SB 1137 was intended to help fight climate change, yet 50 percent of the oil from tearing down the rainforest is imported to California. What are the environmental and economic costs of this? 

The state’s advisors warn SB 1137 could act as a “reverse setback,” meaning cities and counties might not be able to permit housing and other development within the setback zone.

SB 1137 increases oil imports from foreign sources, and imports are more expensive than domestic production due to transportation costs, SB 1137 may further drive up California gasoline prices. 

With the California Independent Petroleum Association deciding to withdraw their referendum and pivot to a legal strategy, these budget deficits are bound to be seen throughout the state.

“Californians do not want to further increase our dependence on expensive foreign crude when California workers can create the energy locally under the strictest regulations in the world.  Supporters of the energy shutdown can make unfounded claims in the press and in paid advertisements, but they can’t make those claims in court without evidence,” said Jonathan Gregory, Chairman, California Independent Petroleum Association, CEO of RMX Resources.

“That’s why we are pivoting from the referendum to a legal strategy since it is a violation of the US Constitution for the government to illegally take private property, particularly operations that were duly permitted by the government and all impacts mitigated.”

Polling has consistently shown that Californians would rather produce their energy locally under California’s strict environmental rules and regulations than increase our already troubling reliance on imported foreign crude from Saudi Arabia, Iraq, and Ecuador.

A poll conducted by CIPA in April showed only 49% initial support for maintaining SB 1137 among California voters, even before being informed about all the negative aspects of the Energy Shut Down Law. Typically, referendums and initiatives need to start with over 65% support to survive a robust campaign. 

Supporters of SB 1137 tout polling that shows support for upholding the law.  However, unlike CIPA’s polling that used the actual language drafted by the Attorney General, their polling uses language that would not appear in the ballot summary. Supporters ask if voters would support banning new wells near schools, hospitals, and nursing homes.  They do not inform voters the setback distance is a full kilometer, applies to all businesses not just sensitive receptors, and affects maintenance at existing facilities, not just new wells.

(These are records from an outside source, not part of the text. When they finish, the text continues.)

-- ==== Sys2Proof/Safety.lean ====
section
/-! DEFINITION. What counts as a safe run, and the terms that statements use: the canonical form of memory, a group, a ray
or an entry that is ready, what an instruction writes, and what it leaves alone. -/

namespace Sys2Proof.Machine

/-- The canonical form of memory: pool bytes, and the dirty copies of local frames and of the LLC. -/
def memWf (m : Mem) : Bool := Cells.wf 0 m.pool && Cells.rising 0 m.loc && Cells.rising 0 m.llc

/-- A step goes on: it answers a next state. -/
def Goes (s : State) : Prop := ∃ t, step s = .next t

/-- Every one of the first `n` steps goes on. -/
def SafeRun : Nat → State → Prop
  | 0, _ => True
  | n + 1, s => ∃ t, step s = .next t ∧ SafeRun n t

/-! ## Lane instructions -/

/-- The entry is the head of the queue of the group whose turn it is, and the checks at issue find nothing: no row that
the instruction reads or writes is pending or held (R44), and no row that it reads is poisoned (R282). -/
abbrev LaneReady (s : State) (i : Instr) (g : Group) (q : QEntry) : Prop :=
  curG s = some g ∧ g.queue.head? = some q ∧
  (∀ r ∈ (laneRows i).1 ++ (laneRows i).2, r ∉ g.pend ∧ r ∉ g.held) ∧
  (∀ r ∈ (laneRows i).1, (g.gid, r) ∉ s.poisonRows)

/-- The thread whose operands thread `t` uses (R35). -/
def sourceOf (g : Group) (q : QEntry) (f : LaneForm) (t : Nat) : Nat := srcThr f (actives g q f) t

/-- The instruction answers a next state in which its entry has left the queue, every active thread's row d is the first
part of `out` at the thread whose operands it uses, and the second parts are ORed into cr.fflags (R34, R35, R67, R80). -/
def LaneWrites (i : Instr) (f : LaneForm) (s : State) (g : Group) (q : QEntry) (out : Nat → Dword × Flags) : Prop :=
  ∃ t g', exec i s = .next t ∧ curG t = some g' ∧ g'.queue = g.queue.tail ∧
    (∀ thr ∈ actives g q f, lane g' f.d.toNat thr = (out (sourceOf g q f thr)).1) ∧
    g'.fflags = g.fflags ||| unionFlags ((actives g q f).map fun thr => (out (sourceOf g q f thr)).2)

/-- A row of elements computed one by one from the elements of a, b and c, with the flags of each (R66, R310). -/
def byElem (g : Group) (q : QEntry) (f : LaneForm) (k : Nat → Nat → Nat → Nat × Flags) (t : Nat) : Dword × Flags :=
  let r := tab (elemCount f.ty) fun e => k (elem f.ty (opA g f t) e) (elem f.ty (opB g q f t) e) (elem f.ty (opC g q f t) e)
  (rowElems f.ty (r.map Prod.fst), unionFlags (r.map Prod.snd))

/-- A row of integer elements: each exact result is wrapped, or clamped under `.sat` (R96). -/
def byInt (g : Group) (q : QEntry) (f : LaneForm) (sat : Bool) (op : Int → Int → Int → Int) : Nat → Dword × Flags :=
  byElem g q f fun x y z =>
    let v := op (readInt f.ty x) (readInt f.ty y) (readInt f.ty z)
    (if sat then clampTo (isSigned f.ty) (elemWidth f.ty) v else wrapTo (elemWidth f.ty) v, 0)

/-- A row of elements that are functions of the bits of the elements of a, b and c. -/
def byBits (g : Group) (q : QEntry) (f : LaneForm) (op : Nat → Nat → Nat → Nat) : Nat → Dword × Flags :=
  byElem g q f fun x y z => (op x y z % 2 ^ elemWidth f.ty, 0)

/-- A result and its flags are an exact value that is not 0, rounded once: the pattern that represents the value, with no flag,
where there is one; and where its magnitude lies between two neighbouring patterns, the one that the mode names, with nx, and uf
beside it at most (R93, R95). -/
def RoundsOnce (f : Fmt) (rm : Rm) (v : Q) (r : Nat × Flags) : Prop :=
  v.n ≠ 0 →
  (∀ (x d : Nat) (a : Int), x < 2 ^ f.width → dec f x = .fin v.isNeg ⟨a, d⟩ → a * v.d = v.n * d → r = (x, 0)) ∧
  (∀ (x a b d : Nat), dec f x = .fin false ⟨a, d⟩ → dec f (x + 1) = .fin false ⟨b, d⟩ → x + 1 ≤ f.maxBits →
    a * v.d < v.n.natAbs * d → v.n.natAbs * d < b * v.d →
    let up := match rm with
      | .rne => (a + b) * v.d < 2 * (v.n.natAbs * d) ∨ ((a + b) * v.d = 2 * (v.n.natAbs * d) ∧ x % 2 = 1)
      | .rtz => False
      | .rup => 0 < v.n
      | .rdn => v.n < 0
      | .rna => (a + b) * v.d ≤ 2 * (v.n.natAbs * d)
    (up → r.1 = signBit f v.isNeg + (x + 1)) ∧ (¬ up → r.1 = signBit f v.isNeg + x) ∧ (r.2 = nxF ∨ r.2 = nxF ||| ufF))

/-- An integer is the one to which a mode rounds an exact value (R93, R343). -/
def NearInt (rm : Rm) (v : Q) (k : Int) : Prop :=
  let off := 2 * (k * v.d - v.n).natAbs
  match rm with
  | .rne => off ≤ v.d ∧ (off = v.d → k % 2 = 0)
  | .rtz => k = v.n.tdiv v.d
  | .rup => k = -(-v.n / v.d)
  | .rdn => k = v.n / v.d
  | .rna => off ≤ v.d ∧ (off = v.d → v.n.natAbs ≤ k.natAbs * v.d)

/-- A whole row from the rows of a, b and c, with no flag. -/
def byRow (g : Group) (q : QEntry) (f : LaneForm) (op : Dword → Dword → Dword → Dword) (t : Nat) : Dword × Flags :=
  (op (opA g f t) (opB g q f t) (opC g q f t), 0)

/-- The form of a lane instruction whose results are written when it issues and which names one destination row; `none`
for every other instruction. -/
def inPipe : Instr → Option LaneForm
  | .iadd f _ => some f | .isub f _ => some f | .imul f _ => some f | .imulh f => some f | .imad f _ => some f
  | .imin f => some f | .imax f => some f | .iabs f _ => some f | .idp4 f _ => some f | .lop3 f _ => some f
  | .shl f => some f | .shr f => some f | .sra f => some f | .fshl f => some f | .fshr f => some f | .brev f => some f
  | .popc f => some f | .clz f => some f | .bfe f => some f | .bfi f => some f | .bperm f => some f
  | .icmp f _ => some f | .fcmp f _ => some f | .sel f _ => some f | .mov f => some f | .movi f _ => some f
  | .cvt f _ => some f | .pack f _ => some f | .unpk f _ => some f | .sreg f _ => some f | .fadd f => some f
  | .fsub f => some f | .fmul f => some f | .ffma f => some f | .fmin f => some f | .fmax f => some f
  | .frnd f => some f | .fdot2 f => some f | .frcpe f => some f | .frsqe f => some f | .fex2 f => some f
  | .flg2 f => some f | .fsin f => some f | .fcos f => some f | .xget f => some f | .xbcast f => some f
  | .xscan f _ _ => some f | .xvote f _ _ => some f
  | _ => none

/-- Everything that the two states hold of memory reads alike: every byte of the address space, at its home and coherently,
and every byte of every scratchpad. -/
def SameMemory (s t : State) : Prop :=
  (∀ a, cohByte t a = cohByte s a) ∧ (∀ a, homeByte t.mem a = homeByte s.mem a) ∧
  ∀ core off, spadByte t core off = spadByte s core off

/-- Every group but the one whose turn it is keeps every field. -/
def SameOthers (s t : State) : Prop := ∀ n, n ≠ s.cur → findGroup t.groups n = findGroup s.groups n

/-- The special registers of a group that no computing instruction writes (R48, R78, R273, R283). -/
def SameControl (g g' : Group) : Prop :=
  g'.trapvec = g.trapvec ∧ g'.handler = g.handler ∧ g'.replay = g.replay ∧ g'.fmtword = g.fmtword ∧ g'.slips = g.slips ∧
  g'.idemspc = g.idemspc ∧ g'.idemlpc = g.idemlpc ∧ g'.restarts = g.restarts ∧ g'.stkbase = g.stkbase ∧
  g'.stklimit = g.stklimit ∧ g'.resv = g.resv

/-! ## Lane accesses -/

/-- What LD does to global memory (R357, R358). -/
def loadOf (f : LaneForm) (m : MemMod) : GlobalOp :=
  { need := needLoad, size := accSize f.ty m.sz, kind := .load, rq := m.req, ord := m.ord, scope := m.scope
    sz := m.sz, aop := .add, res := some .load, data := fun _ => 0, cmp := fun _ => 0 }

/-- What ST does to global memory: operand c of each thread is stored (R357, R358). -/
def storeOf (g : Group) (q : QEntry) (f : LaneForm) (m : MemMod) : GlobalOp :=
  { need := needStore, size := accSize f.ty m.sz, kind := .store, rq := m.req, ord := m.ord, scope := m.scope
    sz := m.sz, aop := .add, res := none, data := opC g q f, cmp := fun _ => 0 }

/-- The lane instructions that access global memory, each with its operation and the address of a thread (R315, R358,
R384). -/
inductive GlobalForm (g : Group) (q : QEntry) (f : LaneForm) : Instr → GlobalOp → (Nat → Dword) → Prop where
  | ld (m : MemMod) : GlobalForm g q f (.ld f m) (loadOf f m) (addrAB g q f)
  | st (m : MemMod) : GlobalForm g q f (.st f m) (storeOf g q f m) (addrAB g q f)
  | atom (m : AtomMod) : m.spad = false →
      GlobalForm g q f (.atom f m) (globalAtom g q f m false) fun t => lane g f.a.toNat t
  | red (m : AtomMod) : m.spad = false →
      GlobalForm g q f (.red f m) (globalAtom g q f m true) fun t => lane g f.a.toNat t

/-- What LDS and STS do to the scratchpad (R361, R362). -/
def ldsOf (f : LaneForm) (m : MemMod) : SpadOp :=
  { need := needLoad, size := accSize f.ty m.sz, release := false, sc := m.ord == .sc, scope := spadScope m.scope, res := some .scratch
    upd := none, row := fun v => spadRow f m.sz v, reds := false }
def stsOf (g : Group) (q : QEntry) (f : LaneForm) (m : MemMod) : SpadOp :=
  { need := needStore, size := accSize f.ty m.sz, release := m.ord != .plain, sc := m.ord == .sc, scope := spadScope m.scope, res := none
    upd := some fun t _ => ((opC g q f t).toNat % 2 ^ (8 * accSize f.ty m.sz), 0), row := fun _ => 0, reds := false }

/-- The lane instructions that access the scratchpad, each with its operation and the offset of a thread (R315, R361, R384). -/
inductive SpadForm (g : Group) (q : QEntry) (f : LaneForm) : Instr → SpadOp → (Nat → Int) → Prop where
  | lds (m : MemMod) : SpadForm g q f (.lds f m) (ldsOf f m) (spadOff g q f)
  | sts (m : MemMod) : SpadForm g q f (.sts f m) (stsOf g q f m) (spadOff g q f)
  | atom (m : AtomMod) : m.spad = true →
      SpadForm g q f (.atom f m) (spadAtom g q f m false) fun t => (lane g f.a.toNat t).toInt
  | red (m : AtomMod) : m.spad = true →
      SpadForm g q f (.red f m) (spadAtom g q f m true) fun t => (lane g f.a.toNat t).toInt

/-- What the report of a failing page leaves for its settlement: a residency fault on its way to the page's Gleaner, or a
record of a translation or a protection fault for the driver, each of which releases the group (R261 to R265). -/
def Reported (t : State) (g : Group) (va : Nat) : Hit → Prop
  | .absent pa => ∃ w ∈ t.waits, w.page = pageOf pa ∧ w.waiter = .group g.gid
  | .xlate l e => ∃ r ∈ t.faults, r.kind = 1 ∧ r.asid = g.asid ∧ r.gid = g.gid ∧ r.va = dw va ∧
      r.detail = [dw l, dw e, 0, 0] ∧ r.waiter = some (.group g.gid)
  | .prot e => ∃ r ∈ t.faults, r.kind = 2 ∧ r.asid = g.asid ∧ r.gid = g.gid ∧ r.va = dw va ∧
      r.detail = [dw e, 0, 0, 0] ∧ r.waiter = some (.group g.gid)
  | _ => False

/-- What a state and a group are once the bytes of the group's stack cache that a test selects have been written back; they are as
they were where it selects none (R119). -/
def Spilled (s : State) (g : Group) (p : Nat → Bool) (s1 : State) (g1 : Group) : Prop :=
  ((g.stack.any fun e => p e.1) = false ∧ s1 = s ∧ g1 = g) ∨
  ((g.stack.any fun e => p e.1) = true ∧ spillCharged s g (laneWho g) p = (s1, true) ∧
    g1 = (findGroup s1.groups g.gid).getD g)

/-! ## Scalar instructions -/

/-- It is the group's turn, and none of the registers that the instruction names is reserved (R40). -/
abbrev ScalarReady (s : State) (g : Group) (regs : List SReg) : Prop :=
  curG s = some g ∧ ∀ r ∈ regs, reserved g r.toNat = false

/-- The instruction answers the next state in which its register holds the value and SPC is past it; a value outside the
private stack for s63 takes STACK (R71, R119). -/
def ScalarWrites (i : Instr) (s : State) (g : Group) (d : SReg) (v : Dword) : Prop :=
  exec i s = .next (if d = 63 ∧ stackBad g v = true then trapScalar s g tStack v.toNat
    else setG s { setScal g d.toNat v with spc := g.spc + 4, offS := none, target := .none, carried := [] })

/-- The instruction answers the next state in which only the group differs. -/
def ScalarMoves (i : Instr) (s : State) (g : Group) (spc : Dword) : Prop :=
  exec i s = .next (setG s { g with spc := spc, offS := none, target := .none, carried := [] })

/-- The destination and the sources of a scalar instruction that computes one register from others. -/
def computes : Instr → Option (SReg × List SReg)
  | .scAdd d a b => some (d, [a, b]) | .scSub d a b => some (d, [a, b]) | .scMul d a b => some (d, [a, b])
  | .scMulh d a b => some (d, [a, b]) | .scDiv d a b => some (d, [a, b]) | .scRem d a b => some (d, [a, b])
  | .scAnd d a b => some (d, [a, b]) | .scOr d a b => some (d, [a, b]) | .scXor d a b => some (d, [a, b])
  | .scShl d a b => some (d, [a, b]) | .scShr d a b => some (d, [a, b]) | .scSra d a b => some (d, [a, b])
  | .scAddImm d a _ => some (d, [a]) | .scSubImm d a _ => some (d, [a]) | .scMulImm d a _ => some (d, [a])
  | .scMulhImm d a _ => some (d, [a]) | .scDivImm d a _ => some (d, [a]) | .scRemImm d a _ => some (d, [a])
  | .scAndImm d a _ => some (d, [a]) | .scOrImm d a _ => some (d, [a]) | .scXorImm d a _ => some (d, [a])
  | .scShlImm d a _ => some (d, [a]) | .scShrImm d a _ => some (d, [a]) | .scSraImm d a _ => some (d, [a])
  | .scBitc d a _ => some (d, [a]) | .scSet d a b _ => some (d, [a, b]) | .scSel d a b c => some (d, [a, b, c])
  | .scMov d a => some (d, [a]) | .scLimm d _ _ _ => some (d, [])
  | _ => none

/-- The registers that a scalar instruction which does not compute reads, and then those that it writes, where it names any
(R40, R389, R390). -/
def names : Instr → Option (List SReg)
  | .scLd d a _ _ _ => some [a, d] | .scSt d a _ _ _ => some [a, d] | .scAtom d a b _ _ => some [a, b, d]
  | .scBr r _ _ _ => some [r] | .scCall _ => some [62] | .scRet => some [62]
  | .scPush d a _ => some (tab 8 (fun k => a + BitVec.ofNat 6 k) ++ [d]) | .scFetch d a => some [a, d]
  | .scCsrr d _ => some [d] | .scCsrw a _ => some [a]
  | _ => none

/-! ## Rays -/

/-- It is the ray's turn, it is in a slot of the core's traversal engine (R222), and its storage is not poisoned (R282). -/
abbrev RayReady (s : State) (r : Ray) (core : Nat) : Prop :=
  findRay s s.curRay = some r ∧ r.stage = .slot core ∧ r.bad = false

/-- The micro-instruction answers the next state in which the ray is as given, one step counted, at its next word (R222,
R236). -/
def RayGoes (i : Instr) (s : State) (r : Ray) : Prop :=
  exec i s = .next (setRay s { r with steps := r.steps + 1, pc := r.pc + 1 })

/-- What working a ray's stack comes to when nothing holds it up: a ray that has not been resumed works it in its engine; a
resumed one in the ray area, once the lines have been charged to its core, where no entry that it takes is poisoned (R232,
R240, R243). -/
def StackGoes (s : State) (core : Nat) (r n : Ray) (reads : Nat) (t : State) : Prop :=
  let on := fun (s : State) => setRay s { n with steps := n.steps + 1, pc := n.pc + 1 }
  (r.flags.getLsbD 1 = false ∧ t = on s) ∨
  (∃ g, r.flags.getLsbD 1 = true ∧ findGroup s.groups r.gid = some g ∧
    ((stackLines s g r n reads = [] ∧ t = on s) ∨
     ∃ s1, stackLines s g r n reads ≠ [] ∧ reachCore s core (.ray r.id) clsDemand (stackLines s g r n reads) = (s1, true) ∧
       (∀ k ∈ stackGets r reads, poisoned s1 (stackAt s g r k) 8 = false) ∧ t = on (stackWrite s1 g r n)))

/-- The micro-instruction answers the next state in which the ray has ended with a status, one step counted (R233). -/
def RayEnds (i : Instr) (s : State) (r : Ray) (status : Nat) : Prop :=
  exec i s = .next (endRay s { r with steps := r.steps + 1 } status)

end Sys2Proof.Machine
end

Shutting down these permitted assets, into which companies have invested millions of dollars without any proven environmental harm, constitutes an illegal taking under Article 5 of the US Constitution.  It also violates due process and equal protection given that entities with much higher proven emissions that exist in the setback zones such as landfills, ports, water treatment and other industrial facilities, are not shut down by this or any other law. Instead of unfounded claims, the state will have to prove their case in a court of law where statements must be factual and backed by evidence. 

Long Beach residents deserve to have the resources available to them to ensure continuity of funding services to maintain vital services they are accustomed to enjoying.